Task instructions ▸ Every line that contains the word "next" should be copied from the records below.
Provided material START
-- ==== Sys2Proof/Word.lean ====
section
/-! DEFINITION. Word types of the model: bytes, byte strings, sparse tables and the error-check outcome that the
environment attaches to a read. -/

namespace Sys2Proof

/-- One byte (R8: every multi-byte field is little-endian). -/
abbrev Byte := BitVec 8

/-- A byte string, lowest address first. -/
abbrev Bytes := List Byte

/-- A sparse table: keys strictly rising; an absent key reads as the table's default. -/
abbrev FMap (α : Type) := List (Nat × α)

/-- Outcome of a check code on one access, as the physical world gives it (R120, R190). -/
inductive Ecc where
  | good
  | corrected
  | uncorrectable
  deriving DecidableEq, Repr

/-- The variants of the family (R2). -/
inductive Variant where
  | zx960 | zx940 | zx920 | zx910
  deriving DecidableEq, Repr

end Sys2Proof
end

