-- ==== Sys2Proof/Config.lean ====
section
/-! DEFINITION. What an implementation fixes and the spec leaves open: opaque constants without a body. A claim about
the model holds for every value of each of them. -/

namespace Sys2Proof.Config

/-- A value the spec calls undefined or does not state, drawn afresh: the first argument is `State.free`, the second
tells apart several values drawn at one point. -/
opaque freeBits : Nat → Nat → Nat

/-- The result a stepping and firmware gives in the fast transcendental set, as a choice among the FP32 codes within
2 ulp of the exact value (R86): firmware key, function, input. -/
opaque fastPick : Nat → Nat → BitVec 32 → Nat

/-- Public key of a private scalar on P-384, 96 bytes X then Y. -/
opaque ecPublic : BitVec 384 → Bytes
/-- x-coordinate of the ECDH result of a private scalar and a public key of 96 bytes, 48 bytes. -/
opaque ecdh : BitVec 384 → Bytes → Bytes
/-- ECDSA P-384 signature over a digest, r then s, 96 bytes. -/
opaque ecdsaSign : BitVec 384 → Bytes → Nat → Bytes
/-- Whether a signature over a digest verifies under a public key. -/
opaque ecdsaVerify : Bytes → Bytes → Bytes → Bool
/-- Whether a certificate chain, root first, is valid up to the Kodrira root in the boot ROM. -/
opaque chainValid : Bytes → Bool
/-- Public key of the last certificate of a chain. -/
opaque leafKey : Bytes → Bytes
/-- Serial of the last certificate of a chain. -/
opaque leafSerial : Bytes → BitVec 64
/-- SubjectPublicKeyInfo of a certificate. -/
opaque spki : Bytes → Bytes
/-- Whether a byte string is an X.509 certificate in DER. -/
opaque isCertificate : Bytes → Bool
/-- Whether the chain that a client sends, leaf first, validates up to the given certificate. -/
opaque validatesTo : List Bytes → Bytes → Bool
/-- Whether the signature of a firmware image verifies under an authority key that chains to the Kodrira root. -/
opaque imageGenuine : Bytes → Bool

/-- Reference step in MHz of a DPI that the part did not report when it was made (R349). -/
opaque referenceStep : BitVec 32 → Nat
/-- Layout of a record of counts in LOG.READ, whose fields the spec places nowhere (R439): source, the counts, as a number
of 32 bytes, byte 0 lowest. -/
opaque countLayout : Nat → List Nat → Nat
/-- Input power averaged over the last second, in units of 50 W, at a time in ns since power-on (R395). -/
opaque secondAverage : Nat → Nat
/-- A byte of a mailbox page that the requester has written and no rule reads back: sequence of the command, offset (R431). -/
opaque pageByte : BitVec 32 → Nat → Nat


end Sys2Proof.Config
end

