-- ==== Sys2Proof/Machine/StMgmt.lean ====
section
/-! DEFINITION. State of management: sessions, ownership, credentials, settings, firmware images and NVM (16). -/

namespace Sys2Proof.Machine

/-- Roles of a session (R445, R448). -/
inductive Role where
  | operator | observer
  deriving DecidableEq, Repr

/-- A management session (R444, R446). -/
structure Session where
  role : Role
  /-- credential slot that authenticated it. -/
  slot : Nat
  mbox : Mbox := {}
  deriving DecidableEq, Repr

/-- A credential slot (R448). -/
structure Credential where
  role : Role
  /-- 0 pinned leaf, 1 issuing authority. -/
  authority : Bool
  cert : Bytes
  deriving DecidableEq, Repr

/-- The persistent settings (R452). -/
structure Settings where
  /-- 1 byte, id 0x01; 16 R452; reset 0. -/
  capClass : Byte := 0
  /-- 4 bytes, id 0x02; 16 R452; reset 1,000,000. -/
  jump : BitVec 32 := 1000000
  /-- 1 byte, id 0x03; 16 R452; reset 0. -/
  ptpEnable : Byte := 0
  /-- 1 byte, id 0x04; 16 R452; reset 0. -/
  ptpTransport : Byte := 0
  /-- 1 byte, id 0x05; 16 R452; reset 0. -/
  ptpDomain : Byte := 0
  /-- 1 byte, id 0x06; 16 R452; reset 0. -/
  iface : Byte := 0
  /-- 12 bytes, id 0x07; 16 R452; reset 0. -/
  ipv4 : Bytes := List.replicate 12 0
  /-- 36 bytes, id 0x08; 16 R452; reset 0. -/
  ipv6 : Bytes := List.replicate 36 0
  /-- 1 byte, id 0x09; 16 R452; reset 0x03. -/
  endpoints : Byte := 3
  deriving DecidableEq, Repr

/-- A Critra firmware image in a slot, with what the checks read of it (R453). -/
structure FwImage where
  /-- 32 bits. -/
  version : BitVec 32
  svn : BitVec 32
  /-- 48 bytes, SHA-384 of the whole image. -/
  digest : Bytes
  /-- DPIs listed for each stepping. -/
  dpis : FMap (List (BitVec 32))
  /-- the signature verifies under the Kodrira root. -/
  genuine : Bool
  deriving DecidableEq, Repr

/-- An open firmware staging (R454). -/
structure Staging where
  session : Nat
  total : Nat
  got : Bytes
  deriving DecidableEq, Repr

/-- Record of a partition kept in NVM (R480), by its index. -/
structure PartRecord where
  tiles : List Nat
  hostDie : Nat
  fn : Nat
  dark : Bool
  faulted : Bool
  scrubbing : Bool
  /-- log index of its PART.CREATE, which LOG.READ needs after a reset (R494). -/
  created : Nat
  deriving DecidableEq, Repr

/-- A port entry of the cable plan (R308): a far end only where one is named. -/
structure PlanPort where
  linked : Bool
  vc : Nat
  nbPart : BitVec 12
  nbPort : Nat
  nbSerial : BitVec 64
  far : Option (BitVec 12 × Nat × BitVec 64)
  asym : Int
  deriving DecidableEq, Repr

/-- A cable plan (R307). -/
structure Plan where
  partId : BitVec 12
  pod : BitVec 16
  generation : BitVec 32
  jump : Nat
  ports : List PlanPort
  deriving DecidableEq, Repr

/-- The non-volatile memory of the control die (R450). -/
structure Nvm where
  /-- 8 MiB, firmware image A; 16 R450; reset DESIGN CHOICE one genuine image of version 1 (entry 2). -/
  imageA : Option FwImage := none
  /-- 8 MiB, firmware image B; 16 R450; reset DESIGN CHOICE none (entry 2). -/
  imageB : Option FwImage := none
  /-- slot selected for the next boot, false A; 16 R451 R455; reset DESIGN CHOICE A (entry 2). -/
  selectB : Bool := false
  /-- stored settings; 16 R452; reset the defaults. -/
  settings : Settings := {}
  /-- spare remap table: the logical block that the spare of a region carries; 04 R118; reset DESIGN CHOICE empty (entry 2). -/
  remap : FMap Nat := []
  /-- cable plan; 11 R309, 16 R450; reset DESIGN CHOICE none (entry 2). -/
  plan : Option Plan := none
  /-- 32 credential slots; 16 R448; reset DESIGN CHOICE empty (entry 2). -/
  creds : FMap Credential := []
  /-- 32 bits, generation counter; 15 R403; reset DESIGN CHOICE 0 (entry 2). -/
  generation : BitVec 32 := 0
  /-- partition records; 18 R480; reset DESIGN CHOICE empty (entry 2). -/
  records : FMap PartRecord := []
  /-- 64 bits, sequence of the last commit record; 16 R451; reset DESIGN CHOICE 0 (entry 2). -/
  sequence : Nat := 0
  /-- commit records in the ring of 1024; 16 R451; reset DESIGN CHOICE 0 (entry 2). -/
  ringUsed : Nat := 0
  /-- a part-fatal EASEL_FAULT kept for the next bring-up; 18 R488; reset none. -/
  easelFault : Bool := false
  deriving DecidableEq, Repr

/-- What manufacture fixes (R3, R349, R400, R406, R438, R506). -/
structure Identity where
  /-- 64 bits, part serial; 16 R438; reset DESIGN CHOICE 1 (entry 2). -/
  serial : BitVec 64 := 1
  /-- 8 bits, stepping; 16 R438; reset DESIGN CHOICE 1 (entry 2). -/
  stepping : Byte := 1
  /-- 1 bit, active control die, false A; 16 R438; reset DESIGN CHOICE A (entry 2). -/
  dieB : Bool := false
  /-- the first DPIs reported, 1 to 16, with their reference steps in MHz; 13 R349; reset DESIGN CHOICE one, 1 at 1500 (entry 2). -/
  dpis : List (BitVec 32 × Nat) := [(1, 1500)]
  /-- 24 bytes, ordering code in ASCII, padded with spaces; 20 R518 R523; reset DESIGN CHOICE ZX960-B1-S (entry 2). -/
  ordering : Bytes := [0x5A, 0x58, 0x39, 0x36, 0x30, 0x2D, 0x42, 0x31, 0x2D, 0x53] ++ List.replicate 14 0x20
  /-- 32 bits, day of manufacture since 1970-01-01; 20 R518; reset DESIGN CHOICE 0 (entry 2). -/
  manufactured : BitVec 32 := 0
  /-- 11 bits, JEP106 identity of Kodrira Microsystems; 19 R506; reset DESIGN CHOICE 0 (entry 2). -/
  jep106 : BitVec 11 := 0
  /-- 48 bytes, SHA-384 of the boot ROM; 15 R418; reset DESIGN CHOICE zeros (entry 2). -/
  romDigest : Bytes := List.replicate 48 0
  /-- 256 bits, root secret RS; 15 R400; reset DESIGN CHOICE 0 (entry 2). -/
  rootSecret : BitVec 256 := 0
  /-- 384 bits, identity private key; 15 R400; reset DESIGN CHOICE 1 (entry 2). -/
  idKey : BitVec 384 := 1
  /-- slot 0 chain in DER: root, authority, device; 15 R406; reset DESIGN CHOICE empty (entry 2). -/
  chain : Bytes := []
  deriving DecidableEq, Repr

end Sys2Proof.Machine
end

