-- ==== Sys2Proof/Machine/Crypto.lean ====
section
/-! DEFINITION. The cryptographic functions that the spec names by their standards: SHA-384, HMAC and the KDF (15 R401),
AES-256 with CTR and GCM (09 R264, 15 R414), the CRC-64 of a flow unit (10 R276). Functions of P-384 keys and of X.509
certificates are opaque constants of Config: nothing in the model rests on what they compute (entry 11). -/

namespace Sys2Proof.Machine

/-! ### SHA-384 (FIPS 180-4) -/

/-- Round constants. -/
def shaK : List (BitVec 64) :=
  [0x428a2f98d728ae22, 0x7137449123ef65cd, 0xb5c0fbcfec4d3b2f, 0xe9b5dba58189dbbc] ++
  [0x3956c25bf348b538, 0x59f111f1b605d019, 0x923f82a4af194f9b, 0xab1c5ed5da6d8118] ++
  [0xd807aa98a3030242, 0x12835b0145706fbe, 0x243185be4ee4b28c, 0x550c7dc3d5ffb4e2] ++
  [0x72be5d74f27b896f, 0x80deb1fe3b1696b1, 0x9bdc06a725c71235, 0xc19bf174cf692694] ++
  [0xe49b69c19ef14ad2, 0xefbe4786384f25e3, 0x0fc19dc68b8cd5b5, 0x240ca1cc77ac9c65] ++
  [0x2de92c6f592b0275, 0x4a7484aa6ea6e483, 0x5cb0a9dcbd41fbd4, 0x76f988da831153b5] ++
  [0x983e5152ee66dfab, 0xa831c66d2db43210, 0xb00327c898fb213f, 0xbf597fc7beef0ee4] ++
  [0xc6e00bf33da88fc2, 0xd5a79147930aa725, 0x06ca6351e003826f, 0x142929670a0e6e70] ++
  [0x27b70a8546d22ffc, 0x2e1b21385c26c926, 0x4d2c6dfc5ac42aed, 0x53380d139d95b3df] ++
  [0x650a73548baf63de, 0x766a0abb3c77b2a8, 0x81c2c92e47edaee6, 0x92722c851482353b] ++
  [0xa2bfe8a14cf10364, 0xa81a664bbc423001, 0xc24b8b70d0f89791, 0xc76c51a30654be30] ++
  [0xd192e819d6ef5218, 0xd69906245565a910, 0xf40e35855771202a, 0x106aa07032bbd1b8] ++
  [0x19a4c116b8d2d0c8, 0x1e376c085141ab53, 0x2748774cdf8eeb99, 0x34b0bcb5e19b48a8] ++
  [0x391c0cb3c5c95a63, 0x4ed8aa4ae3418acb, 0x5b9cca4f7763e373, 0x682e6ff3d6b2b8a3] ++
  [0x748f82ee5defb2fc, 0x78a5636f43172f60, 0x84c87814a1f0ab72, 0x8cc702081a6439ec] ++
  [0x90befffa23631e28, 0xa4506cebde82bde9, 0xbef9a3f7b2c67915, 0xc67178f2e372532b] ++
  [0xca273eceea26619c, 0xd186b8c721c0c207, 0xeada7dd6cde0eb1e, 0xf57d4f7fee6ed178] ++
  [0x06f067aa72176fba, 0x0a637dc5a2c898a6, 0x113f9804bef90dae, 0x1b710b35131c471b] ++
  [0x28db77f523047d84, 0x32caab7b40c72493, 0x3c9ebe0a15c9bebc, 0x431d67c49c100d4c] ++
  [0x4cc5d4becb3e42b6, 0x597f299cfc657e2a, 0x5fcb6fab3ad6faec, 0x6c44198c4a475817]

/-- Initial value of SHA-384. -/
def shaIv : List (BitVec 64) :=
  [0xcbbb9d5dc1059ed8, 0x629a292a367cd507, 0x9159015a3070dd17, 0x152fecd8f70e5939] ++
  [0x67332667ffc00b31, 0x8eb44a8768581511, 0xdb0c2e0d64f98fa7, 0x47b5481dbefa4fa4]

/-- Big-endian number of a byte string. -/
def beNat (b : Bytes) : Nat := b.foldl (fun acc x => acc * 256 + x.toNat) 0

/-- `n` bytes of a number, big-endian. -/
def beBytes (n x : Nat) : Bytes := (leBytes n x).reverse

/-- Cut a list into pieces of `n`. -/
def cutPieces {α : Type} (n : Nat) : Nat → List α → List (List α)
  | 0, _ => []
  | fuel + 1, l => if l.isEmpty then [] else l.take n :: cutPieces n fuel (l.drop n)

/-- Pieces of `n` of a whole list. -/
def pieces {α : Type} (n : Nat) (l : List α) : List (List α) := cutPieces n (l.length / n + 1) l

/-- The message schedule, newest word first. -/
def shaExpand : Nat → List (BitVec 64) → List (BitVec 64)
  | 0, w => w
  | n + 1, w =>
    let a := w.getD 1 0
    let b := w.getD 14 0
    let s1 := a.rotateRight 19 ^^^ a.rotateRight 61 ^^^ (a >>> 6)
    let s0 := b.rotateRight 1 ^^^ b.rotateRight 8 ^^^ (b >>> 7)
    shaExpand n ((s1 + w.getD 6 0 + s0 + w.getD 15 0) :: w)

/-- The eight working variables of SHA-512. -/
structure ShaSt where
  a : BitVec 64
  b : BitVec 64
  c : BitVec 64
  d : BitVec 64
  e : BitVec 64
  f : BitVec 64
  g : BitVec 64
  h : BitVec 64

/-- One round. -/
def shaRound (s : ShaSt) (kw : BitVec 64 × BitVec 64) : ShaSt :=
  let t1 := s.h + (s.e.rotateRight 14 ^^^ s.e.rotateRight 18 ^^^ s.e.rotateRight 41) + ((s.e &&& s.f) ^^^ (~~~s.e &&& s.g)) +
    kw.1 + kw.2
  let t2 := (s.a.rotateRight 28 ^^^ s.a.rotateRight 34 ^^^ s.a.rotateRight 39) +
    ((s.a &&& s.b) ^^^ (s.a &&& s.c) ^^^ (s.b &&& s.c))
  ⟨t1 + t2, s.a, s.b, s.c, s.d + t1, s.e, s.f, s.g⟩

/-- Compression of one 128-byte piece. -/
def shaBlock (s : ShaSt) (p : Bytes) : ShaSt :=
  let w := shaExpand 64 ((pieces 8 p).map fun b => BitVec.ofNat 64 (beNat b)).reverse
  let r := (shaK.zip w.reverse).foldl shaRound s
  ⟨s.a + r.a, s.b + r.b, s.c + r.c, s.d + r.d, s.e + r.e, s.f + r.f, s.g + r.g, s.h + r.h⟩

/-- SHA-384 of a byte string, 48 bytes. -/
def sha384 (m : Bytes) : Bytes :=
  let pad := (239 - m.length % 128) % 128
  let full := m ++ [0x80] ++ List.replicate pad 0 ++ beBytes 16 (8 * m.length)
  let iv : ShaSt := ⟨shaIv.getD 0 0, shaIv.getD 1 0, shaIv.getD 2 0, shaIv.getD 3 0, shaIv.getD 4 0, shaIv.getD 5 0,
    shaIv.getD 6 0, shaIv.getD 7 0⟩
  let r := (pieces 128 full).foldl shaBlock iv
  [r.a, r.b, r.c, r.d, r.e, r.f].flatMap fun x => beBytes 8 x.toNat

/-! ### HMAC and the KDF (R401) -/

/-- HMAC-SHA-384. -/
def hmac384 (key m : Bytes) : Bytes :=
  let k0 := if 128 < key.length then sha384 key else key
  let k := k0 ++ List.replicate (128 - k0.length) 0
  sha384 (k.map (· ^^^ 0x5C) ++ sha384 (k.map (· ^^^ 0x36) ++ m))

/-- Bytes of an ASCII string. -/
def asciiBytes (t : String) : Bytes := t.toList.map fun c => BitVec.ofNat 8 c.toNat

/-- KDF(K, label, context, L) of R401, L in bits, a multiple of 8. -/
def kdf (key : Bytes) (label : String) (context : Bytes) (bitsL : Nat) : Bytes :=
  ((List.range (cdiv bitsL 384)).flatMap fun i =>
    hmac384 key (beBytes 4 (i + 1) ++ asciiBytes label ++ [0] ++ context ++ beBytes 4 bitsL)).take (bitsL / 8)

/-! ### AES-256 (FIPS 197) -/

/-- Substitution box. -/
def aesBox : List Byte :=
  [99, 124, 119, 123, 242, 107, 111, 197, 48, 1, 103, 43, 254, 215, 171, 118] ++
  [202, 130, 201, 125, 250, 89, 71, 240, 173, 212, 162, 175, 156, 164, 114, 192] ++
  [183, 253, 147, 38, 54, 63, 247, 204, 52, 165, 229, 241, 113, 216, 49, 21] ++
  [4, 199, 35, 195, 24, 150, 5, 154, 7, 18, 128, 226, 235, 39, 178, 117] ++
  [9, 131, 44, 26, 27, 110, 90, 160, 82, 59, 214, 179, 41, 227, 47, 132] ++
  [83, 209, 0, 237, 32, 252, 177, 91, 106, 203, 190, 57, 74, 76, 88, 207] ++
  [208, 239, 170, 251, 67, 77, 51, 133, 69, 249, 2, 127, 80, 60, 159, 168] ++
  [81, 163, 64, 143, 146, 157, 56, 245, 188, 182, 218, 33, 16, 255, 243, 210] ++
  [205, 12, 19, 236, 95, 151, 68, 23, 196, 167, 126, 61, 100, 93, 25, 115] ++
  [96, 129, 79, 220, 34, 42, 144, 136, 70, 238, 184, 20, 222, 94, 11, 219] ++
  [224, 50, 58, 10, 73, 6, 36, 92, 194, 211, 172, 98, 145, 149, 228, 121] ++
  [231, 200, 55, 109, 141, 213, 78, 169, 108, 86, 244, 234, 101, 122, 174, 8] ++
  [186, 120, 37, 46, 28, 166, 180, 198, 232, 221, 116, 31, 75, 189, 139, 138] ++
  [112, 62, 181, 102, 72, 3, 246, 14, 97, 53, 87, 185, 134, 193, 29, 158] ++
  [225, 248, 152, 17, 105, 217, 142, 148, 155, 30, 135, 233, 206, 85, 40, 223] ++
  [140, 161, 137, 13, 191, 230, 66, 104, 65, 153, 45, 15, 176, 84, 187, 22]

def subByte (b : Byte) : Byte := aesBox.getD b.toNat 0

/-- Multiplication by x in the field of AES. -/
def xtime (b : Byte) : Byte := (b <<< 1) ^^^ (if b.getLsbD 7 then 0x1B else 0)

/-- Bytewise exclusive or. -/
def xorBytes (a b : Bytes) : Bytes := List.zipWith (· ^^^ ·) a b

/-- Words of the key schedule, newest first; the first argument counts the words still to make. -/
def aesExpand : Nat → Nat → Byte → List Bytes → List Bytes
  | 0, _, _, w => w
  | n + 1, i, rc, w =>
    let t := w.headD []
    let t' := if i % 8 = 0 then
        (match (t.drop 1 ++ t.take 1).map subByte with
         | b :: rest => (b ^^^ rc) :: rest
         | [] => [])
      else if i % 8 = 4 then t.map subByte else t
    aesExpand n (i + 1) (if i % 8 = 0 then xtime rc else rc) (xorBytes (w.getD 7 []) t' :: w)

/-- The 15 round keys of a 32-byte key. -/
def aesKeys (key : Bytes) : List Bytes := (pieces 4 (aesExpand 52 8 1 (pieces 4 key).reverse).reverse).map List.flatten

/-- ShiftRows on a column-major state. -/
def shiftRows (s : Bytes) : Bytes := (List.range 16).map fun i => s.getD ((i / 4 + i % 4) % 4 * 4 + i % 4) 0

/-- MixColumns of one column. -/
def mixColumn (c : Bytes) : Bytes :=
  let a := c.getD 0 0
  let b := c.getD 1 0
  let d := c.getD 2 0
  let e := c.getD 3 0
  [xtime a ^^^ (xtime b ^^^ b) ^^^ d ^^^ e, a ^^^ xtime b ^^^ (xtime d ^^^ d) ^^^ e,
   a ^^^ b ^^^ xtime d ^^^ (xtime e ^^^ e), (xtime a ^^^ a) ^^^ b ^^^ d ^^^ xtime e]

/-- Rounds after the first key. -/
def aesRounds : List Bytes → Bytes → Bytes
  | [], s => s
  | [k], s => xorBytes (shiftRows (s.map subByte)) k
  | k :: rest, s => aesRounds rest (xorBytes ((pieces 4 (shiftRows (s.map subByte))).flatMap mixColumn) k)

/-- AES-256 of one block. -/
def aesBlock (keys : List Bytes) (p : Bytes) : Bytes := aesRounds (keys.drop 1) (xorBytes p (keys.headD []))

/-- CTR over a byte string, the counter block of block j given by a function. -/
def ctrMode (key : Bytes) (block : Nat → Bytes) (m : Bytes) : Bytes :=
  let ks := aesKeys key
  (pieces 16 m).zipIdx.flatMap fun p => xorBytes p.1 (aesBlock ks (block p.2))

/-! ### GCM (SP 800-38D) -/

/-- Product in the field of GHASH, both big-endian 128-bit numbers. -/
def ghashMul (x h : BitVec 128) : BitVec 128 :=
  ((List.range 128).foldl (fun (zv : BitVec 128 × BitVec 128) i =>
    (if x.getMsbD i then zv.1 ^^^ zv.2 else zv.1,
     if zv.2.getLsbD 0 then (zv.2 >>> 1) ^^^ 0xE1000000000000000000000000000000#128 else zv.2 >>> 1)) (0, h)).1

/-- A byte string padded with zeros to whole blocks. -/
def pad16 (b : Bytes) : Bytes := b ++ List.replicate ((16 - b.length % 16) % 16) 0

/-- GHASH of padded data. -/
def ghash (h : BitVec 128) (m : Bytes) : BitVec 128 :=
  (pieces 16 m).foldl (fun y b => ghashMul (y ^^^ BitVec.ofNat 128 (beNat b)) h) 0

/-- The tag over additional data and ciphertext. -/
def gcmTag (key nonce aad ct : Bytes) : Bytes :=
  let ks := aesKeys key
  let h := BitVec.ofNat 128 (beNat (aesBlock ks (List.replicate 16 0)))
  let s := ghash h (pad16 aad ++ pad16 ct ++ beBytes 8 (8 * aad.length) ++ beBytes 8 (8 * ct.length))
  xorBytes (beBytes 16 s.toNat) (aesBlock ks (nonce ++ beBytes 4 1))

/-- AES-256-GCM encryption or decryption of a text, without its tag. -/
def gcmCrypt (key nonce m : Bytes) : Bytes := ctrMode key (fun j => nonce ++ beBytes 4 (j + 2)) m

/-! ### CRC-64 of a flow unit (R276) -/

/-- One bit of the register. -/
def crcStep : Nat → BitVec 64 → BitVec 64
  | 0, r => r
  | n + 1, r => crcStep n (if r.getLsbD 63 then (r <<< 1) ^^^ 0x42F0E1EBA9EA3693#64 else r <<< 1)

/-- CRC-64 over bytes, most significant bit first. -/
def crc64 (b : Bytes) : BitVec 64 :=
  (b.foldl (fun r x => crcStep 8 (r ^^^ ((x.setWidth 64 : BitVec 64) <<< (56 : Nat)))) (BitVec.allOnes 64)) ^^^ BitVec.allOnes 64

/-! ### CRC-32 of the identification memory and CRC-16 of a lane-control word (20 R518, 10 R271) -/

/-- One bit of the reflected register. -/
def crc32Step : Nat → BitVec 32 → BitVec 32
  | 0, r => r
  | n + 1, r => crc32Step n (if r.getLsbD 0 then (r >>> 1) ^^^ 0xEDB88320#32 else r >>> 1)

/-- CRC-32 of IEEE 802.3 over bytes, least significant bit first, from all ones and inverted at the end. -/
def crc32 (b : Bytes) : BitVec 32 :=
  (b.foldl (fun r x => crc32Step 8 (r ^^^ (x.setWidth 32 : BitVec 32))) (BitVec.allOnes 32)) ^^^ BitVec.allOnes 32

/-- The crc field of a flow unit under an implicit value. -/
def unitCrc (implicit : Nat) (body : Bytes) : BitVec 64 := crc64 (leBytes 2 implicit ++ body)

end Sys2Proof.Machine
end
Provided material END
Response to this exercise ▸
  /-- slot selected for the next boot, false A; 16 R451 R455; reset DESIGN CHOICE A (entry 2). -/
  /-- a part-fatal EASEL_FAULT kept for the next bring-up; 18 R488; reset none. -/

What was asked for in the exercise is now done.